- [SUPPLIED INFORMATION]:

-- ==== Sys2Proof/Machine/Ops.lean ====
section
/-! DEFINITION. The named operations over the state: places, memory, threads, commit and abort, taking an exception and returning
from one, and the way a meaning runs inside its bundle. -/

namespace Sys2Proof.Machine

/-! ### Places (R11, R12, R62) -/

def rowOf (c : Nat) : Nat := c / 32
def colOf (c : Nat) : Nat := c % 32
def clusterOf (c : Nat) : Nat := 8 * (rowOf c / 2) + colOf c / 4
def dieOf (c : Nat) : Nat := 2 * (rowOf c / 8) + colOf c / 16
/-- The index of a core in its cluster (R69). -/
def localOf (c : Nat) : Nat := 4 * (rowOf c % 2) + colOf c % 4
/-- The core with local index `j` of cluster `k`. -/
def coreOf (k j : Nat) : Nat := 32 * (2 * (k / 8) + j / 4) + 4 * (k % 8) + j % 4
def clusterCores (k : Nat) : List Nat := (List.range 8).map (coreOf k)

def State.thread (s : State) (c h : Nat) : Thread := Table.get {} (256 * c + h) s.threads
def State.setThread (s : State) (c h : Nat) (t : Thread) : State := { s with threads := Table.set (256 * c + h) t s.threads }
def State.modThread (s : State) (c h : Nat) (f : Thread → Thread) : State := s.setThread c h (f (s.thread c h))
/-- A change made to every live thread. -/
def State.mapThreads (s : State) (f : Thread → Thread) : State :=
  { s with threads := s.threads.map fun p => (p.1, if p.2.st = .empty then p.2 else f p.2) }
def State.core (s : State) (c : Nat) : Core := Table.get {} c s.cores
def State.setCore (s : State) (c : Nat) (k : Core) : State := { s with cores := Table.set c k s.cores }
def State.modCore (s : State) (c : Nat) (f : Core → Core) : State := s.setCore c (f (s.core c))
def State.ctx (s : State) (c x : Nat) : Ctx := Table.get {} (2 * c + x) s.ctxs
def State.setCtx (s : State) (c x : Nat) (k : Ctx) : State := { s with ctxs := Table.set (2 * c + x) k s.ctxs }
def State.modCtx (s : State) (c x : Nat) (f : Ctx → Ctx) : State := s.setCtx c x (f (s.ctx c x))
def State.cluster (s : State) (k : Nat) : Cluster := Table.get {} k s.clusters
def State.modCluster (s : State) (k : Nat) (f : Cluster → Cluster) : State :=
  { s with clusters := Table.set k (f (s.cluster k)) s.clusters }
def State.rope (s : State) (n : Nat) : Rope := Table.get {} n s.ropes
def State.modRope (s : State) (n : Nat) (f : Rope → Rope) : State := { s with ropes := Table.set n (f (s.rope n)) s.ropes }
def State.lease (s : State) (l : Nat) : Lease := Table.get {} l s.sched.lease
def State.modLease (s : State) (l : Nat) (f : Lease → Lease) : State :=
  { s with sched := { s.sched with lease := Table.set l (f (s.lease l)) s.sched.lease } }
def State.hctx (s : State) (n : Nat) : HCtx := Table.get {} n s.sched.hctx
def State.modHctx (s : State) (n : Nat) (f : HCtx → HCtx) : State :=
  { s with sched := { s.sched with hctx := Table.set n (f (s.hctx n)) s.sched.hctx } }
def State.subq (s : State) (n : Nat) : SubQ := Table.get {} n s.sched.subq
def State.modSubq (s : State) (n : Nat) (f : SubQ → SubQ) : State :=
  { s with sched := { s.sched with subq := Table.set n (f (s.subq n)) s.sched.subq } }
def State.modDev (s : State) (f : Dev → Dev) : State := { s with dev := f s.dev }
def State.modSched (s : State) (f : Sched → Sched) : State := { s with sched := f s.sched }

/-- The threads of core `c`, by slot. -/
def State.threadsOf (s : State) (c : Nat) : List (Nat × Thread) :=
  s.threads.filterMap fun p => if p.1 / 256 = c ∧ p.2.st ≠ .empty then some (p.1 % 256, p.2) else none

/-- Every live thread in a slot of the device. -/
def State.allThreads (s : State) : List Thread := s.threads.filterMap fun p => if p.2.st ≠ .empty then some p.2 else none

/-- The threads of saved launches (R421). -/
def State.savedThreads (s : State) : List Thread := s.sched.launches.flatMap fun n => n.images.flatMap fun i => i.slots.map Prod.snd

/-- Cores of the firmware column (R12). -/
def State.isFw (s : State) (c : Nat) : Bool := decide (rowOf c < 8 ∧ colOf c < s.dev.fww)

/-- Thread slots and vector registers of a core, as repair left them (R62, R389). -/
def State.slots (s : State) (c : Nat) : Nat := 256 - 32 * (Table.get (0, 0) c s.dev.repair).1
def State.vregs (s : State) (c : Nat) : Nat := 64 - 8 * (Table.get (0, 0) c s.dev.repair).2

/-- The slots of a class on a core (R13, R62). -/
def State.classSlots (s : State) (c x : Nat) : List Nat :=
  let n := s.slots c
  if x = 1 then (List.range 16).map (· + (n - 16))
  else List.range (n - 16)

- [WHAT YOU SHOULD DO]: Looking back at the data above, tally each line that includes the word "rope", then answer with the total alone.

- [ANSWER TO THE EXERCISE]: 2